Michel Parisse était très attentif aux activités de l’Association des Amis de l’Abbaye de Morimond, dirigée par Georges Viard, qui avait été son collègue à l’Université de Nancy II. Dans les années 1990, il était venu en Bassigny, et ensemble, nous avions parcouru la route des granges de l’abbaye, de Dôme à Vaudainvilliers en passant par Grandrupt et Levécourt, pour terminer sur le site abbatial. Il voulait voir concrètement ce qu’il était en train d’étudier. Ce fut une balade sans prétention, mais extrêmement instructive.

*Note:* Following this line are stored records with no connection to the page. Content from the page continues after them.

/-- THE FRAME of all eight commands: an accept writes `pos`, the latches, `emit_idx` and `busy`, and nothing else; every
sink channel reads as before. -/
def Obligations.AcceptFrame : Prop :=
  ∀ (i : Instr) (s t : State), exec i s = .next t →
    t.cfg = s.cfg ∧ t.fault = s.fault ∧ t.hostIn = s.hostIn ∧ t.sinkIn = s.sinkIn ∧ t.responses = s.responses ∧
    t.sinkTrace = s.sinkTrace ∧ t.freeDraws = s.freeDraws ∧
    ∀ c : Nat, Memory.read t.sink c = Memory.read s.sink c

/-- 60_exceptions.md R182: no command stops on its own arithmetic, lookup or encoding. -/
def Obligations.NoCommandStopsByItself : Prop :=
  (∀ cmd : CmdWord, ∃ i, decode (cmd.setWidth 8) = .ok i) ∧ ∀ (i : Instr) (s : State), EngineInv s → ∃ t, exec i s = .next t

/-- 41_curve_lut.md R124: Single, Double and Interleave commands never read the table. -/
def Obligations.OnlyMicrostepReadsTheCurve : Prop :=
  ∀ (i : Instr) (s t : State) (curve : List Magnitude), i.style ≠ .microstep → exec i s = .next t →
    exec i { s with cfg := { s.cfg with curve := curve } } = .next { t with cfg := { t.cfg with curve := curve } } ∧
    (cmdReady s = true → ∃ mask, t.lat = some ⟨255#8 ++ 0#4, 255#8 ++ 0#4, mask⟩)

/-- 10_state.md R32: no history; what a command writes depends on the configuration, the position and the command only. -/
def Obligations.CommandsKeepNoHistory : Prop :=
  ∀ (i : Instr) (s u t v : State), cmdReady s = true → cmdReady u = true → u.cfg = s.cfg → u.pos = s.pos →
    exec i s = .next t → exec i u = .next v →
    v.pos = t.pos ∧ v.lat = t.lat ∧ v.emitIdx = t.emitIdx ∧ v.busy = t.busy

-- THE TABLES AND THE POSITION LAWS

/-- 40_step_fsm.md R82: octant and quadrant are floor divisions, and bit slices of the position. -/
def Obligations.OctantsAreBitSlices : Prop :=
  (∀ (m : PhaseWidth) (s : Nat), s < 4 * m.val →
    octant m s = s / (m.val / 2) ∧ octant m s < 8 ∧ quadrant m s = s / m.val ∧ quadrant m s < 4) ∧
  (∀ p : PosReg,
    octant .m16 p.toNat = (p.extractLsb' 3 3).toNat ∧ octantOdd .m16 p.toNat = p.getLsbD 3 ∧
    quadrant .m16 p.toNat = (p.extractLsb' 4 2).toNat) ∧
  ∀ p : PosReg, p.toNat < 32 →
    octant .m8 p.toNat = (p.extractLsb' 2 3).toNat ∧ octantOdd .m8 p.toNat = p.getLsbD 2 ∧
    quadrant .m8 p.toNat = (p.extractLsb' 3 2).toNat

/-- 40_step_fsm.md R85: the new position is the low `W` bits of a two's-complement add. -/
def Obligations.WrapIsLowBitsOfTheAdd : Prop :=
  ∀ (m : PhaseWidth) (d : Direction) (y : Style) (s : Nat), s < 4 * m.val →
    newPosition m d y s = (BitVec.ofInt m.posBits ((s : Int) + signedDelta d (advance m y s))).toNat ∧
    0 ≤ (s : Int) + signedDelta d (advance m y s) + 4 * m.val

/-- 41_curve_lut.md R125 and R127: the four rows of the lookup, total on every position. -/
def Obligations.CurveLookupRows : Prop :=
  ∀ (c : EngineConfig) (s : Nat), c.legal = true → s < 4 * c.m.val →
    ∃ a b : Magnitude, curveLookup c s = some (a, b) ∧
      (s < c.m.val → c.curve[c.m.val - s]? = some a ∧ c.curve[s]? = some b) ∧
      (c.m.val ≤ s → s < 2 * c.m.val →
        c.curve[s - c.m.val]? = some a ∧ c.curve[2 * c.m.val - s]? = some b) ∧
      (2 * c.m.val ≤ s → s < 3 * c.m.val →
        c.curve[3 * c.m.val - s]? = some a ∧ c.curve[s - 2 * c.m.val]? = some b) ∧
      (3 * c.m.val ≤ s →
        c.curve[s - 3 * c.m.val]? = some a ∧ c.curve[4 * c.m.val - s]? = some b) ∧
      s % c.m.val = s % 2 ^ (c.m.posBits - 2) ∧
      (s / c.m.val % 2 = 0 → c.curve[c.m.val - s % c.m.val]? = some a ∧ c.curve[s % c.m.val]? = some b) ∧
      (s / c.m.val % 2 = 1 → c.curve[s % c.m.val]? = some a ∧ c.curve[c.m.val - s % c.m.val]? = some b)

/-- 41_curve_lut.md R128: at a quadrant boundary one magnitude is 0 and the other 255. -/
def Obligations.BoundaryMagnitudes : Prop :=
  ∀ c : EngineConfig, c.legal = true →
    curveLookup c 0 = some (255#8, 0#8) ∧ curveLookup c c.m.val = some (0#8, 255#8) ∧
    curveLookup c (2 * c.m.val) = some (255#8, 0#8) ∧ curveLookup c (3 * c.m.val) = some (0#8, 255#8)

/-- 41_curve_lut.md R129: equal magnitudes in the middle of each quadrant, and the slopes across quadrant 0. The last clause
(the middle entry of both default tables is 180) rests on the PRESUMED default tables, log entry 2: 41_curve_lut.md R123
takes them from general knowledge and asks that a proof name them as an assumption. -/
def Obligations.MidQuadrantAndSlopes : Prop :=
  (∀ c : EngineConfig, c.legal = true → ∃ v : Magnitude, c.curve[c.m.val / 2]? = some v ∧
    ∀ q : Nat, q < 4 → curveLookup c (q * c.m.val + c.m.val / 2) = some (v, v)) ∧
  (∀ (c : EngineConfig) (s : Nat) (a b a' b' : Magnitude), c.legal = true → s + 1 < c.m.val →
    curveLookup c s = some (a, b) → curveLookup c (s + 1) = some (a', b') → a'.toNat ≤ a.toNat ∧ b.toNat ≤ b'.toNat) ∧
  Config.defaultCurve16[8]? = some 180 ∧ Config.defaultCurve8[4]? = some 180

/-- 41_curve_lut.md R126: the duty is the magnitude times 16, its low four bits 0, at most 4080. -/
def Obligations.DutyScaling : Prop :=
  (∀ a : Magnitude, (scaleDuty a).toNat = a.toNat * 16 ∧ scaleDuty a = a ++ 0#4 ∧ (scaleDuty a).toNat ≤ 4080) ∧
  scaleDuty 255#8 = 4080#12

/-- 42_latch_encoder.md R144 (a) to (d), over the two tables. -/
def Obligations.MaskTableLaws : Prop :=
  (∀ q : Fin 4, quadTable[q.val]? = octTable[2 * q.val + 1]? ∧ quadTable[q.val]?.isSome = true) ∧
  (∀ o : Fin 8, ∃ k : Mask, octTable[o.val]? = some k ∧ k.cpop.toNat = (if o.val % 2 = 0 then 1 else 2)) ∧
  (∀ q : Fin 4, ∃ k : Mask, quadTable[q.val]? = some k ∧ k.cpop.toNat = 2) ∧
  (∀ o : Fin 8, ∃ k l : Mask, octTable[o.val]? = some k ∧ octTable[(o.val + 1) % 8]? = some l ∧
    (k ^^^ l).cpop.toNat = 1) ∧
  ∀ k : Mask, k ∈ octTable ∨ k ∈ quadTable →
    k ≠ 0x0#4 ∧ k ≠ 0xF#4 ∧ ¬(k.getLsbD 0 = true ∧ k.getLsbD 2 = true) ∧
      ¬(k.getLsbD 1 = true ∧ k.getLsbD 3 = true)

/-- 40_step_fsm.md R87: Single is attracted to the even octants and their single-coil masks, Double to the odd octants
and their dual-coil masks; each visits all four of its masks, Interleave all eight octants. -/
def Obligations.StyleAttractors : Prop :=
  (∀ (i : Instr) (s t : State), s.busy = false → s.fault = .none → exec i s = .next t →
    (i.style = .single → octant s.cfg.m t.pos.toNat % 2 = 0 ∧
      ∃ l, t.lat = some l ∧ l.mask ∈ [0x1#4, 0x2#4, 0x4#4, 0x8#4]) ∧
    (i.style = .double → octant s.cfg.m t.pos.toNat % 2 = 1 ∧
      ∃ l, t.lat = some l ∧ l.mask ∈ [0x3#4, 0x6#4, 0xC#4, 0x9#4])) ∧
  ∀ (m : PhaseWidth) (d : Direction) (s : Nat), s < 4 * m.val →
    (∀ k : Mask, k ∈ [0x1#4, 0x2#4, 0x4#4, 0x8#4] →
      ∃ n, 1 ≤ n ∧ n ≤ 4 ∧ octMask m ((newPosition m d .single)^[n] s) = some k) ∧
    (∀ k : Mask, k ∈ [0x3#4, 0x6#4, 0xC#4, 0x9#4] →
      ∃ n, 1 ≤ n ∧ n ≤ 4 ∧ octMask m ((newPosition m d .double)^[n] s) = some k) ∧
    ∀ o : Nat, o < 8 → ∃ n, 1 ≤ n ∧ n ≤ 8 ∧ octant m ((newPosition m d .interleave)^[n] s) = o

/-- 40_step_fsm.md R88: when a Backward step undoes a Forward step of the same style, and where it ends otherwise. -/
def Obligations.BackwardUndoesForward : Prop :=
  ∀ (y : Style) (s t u v : State), EngineInv s → cmdReady s = true → exec (Instr.ofFields .forward y) s = .next t →
    cmdReady u = true → u.cfg = s.cfg → u.pos = t.pos → exec (Instr.ofFields .backward y) u = .next v →
    (v.pos = s.pos ↔
      (y = .interleave ∨ y = .microstep ∨ (y = .single ∧ octant s.cfg.m s.pos.toNat % 2 = 0) ∨
        (y = .double ∧ octant s.cfg.m s.pos.toNat % 2 = 1))) ∧
    (v.pos ≠ s.pos → v.pos.toNat = (s.pos.toNat + 4 * s.cfg.m.val - s.cfg.m.val / 2) % (4 * s.cfg.m.val))

/-- 40_step_fsm.md R89: cycle closure of each style, and where it fails. -/
def Obligations.CycleClosure : Prop :=
  (∀ (m : PhaseWidth) (s n : Nat), s < 4 * m.val →
    ((newPosition m .forward .interleave)^[n] s = s ↔ 8 ∣ n) ∧
    ((newPosition m .forward .microstep)^[n] s = s ↔ 4 * m.val ∣ n) ∧
    (octant m s % 2 = 0 → ((newPosition m .forward .single)^[n] s = s ↔ 4 ∣ n)) ∧
    (octant m s % 2 = 1 → ((newPosition m .forward .double)^[n] s = s ↔ 4 ∣ n)) ∧
    (octant m s % 2 = 1 → 1 ≤ n → (newPosition m .forward .single)^[n] s ≠ s) ∧
    (octant m s % 2 = 0 → 1 ≤ n → (newPosition m .forward .double)^[n] s ≠ s)) ∧
  ∀ m : PhaseWidth, (newPosition m .forward .double)^[4 * m.val] 0 = 7 * m.val / 2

En 2009, Thérèse et moi, nous l’avions invité au repas champêtre de Grignoncourt, auquel il avait participé de manière très active. Il était chez lui à Morimond, qu’il connaissait particulièrement bien, et dont il se réjouissait des campagnes de fouilles et de découvertes de l’équipe de Benoit Rouzeau. Son intérêt pour les activités de l’association ne s’est jamais démenti, et il n’avait aucune difficulté à se repérer dans un paysage haut-meusien dans lequel il n’était pas dépaysé. Son image marquera toujours, quelque part, sa présence à Morimond.
Merci pour tout, Michel, et adieu.
Hubert Flammarion
Bravo et chapeau (bas) Benoit pour l’actualité du site et pour avoir publié ce bel éloge de Michel Parisse par notre ami Hubert Flammarion, lui aussi éminent historien. Philippe M.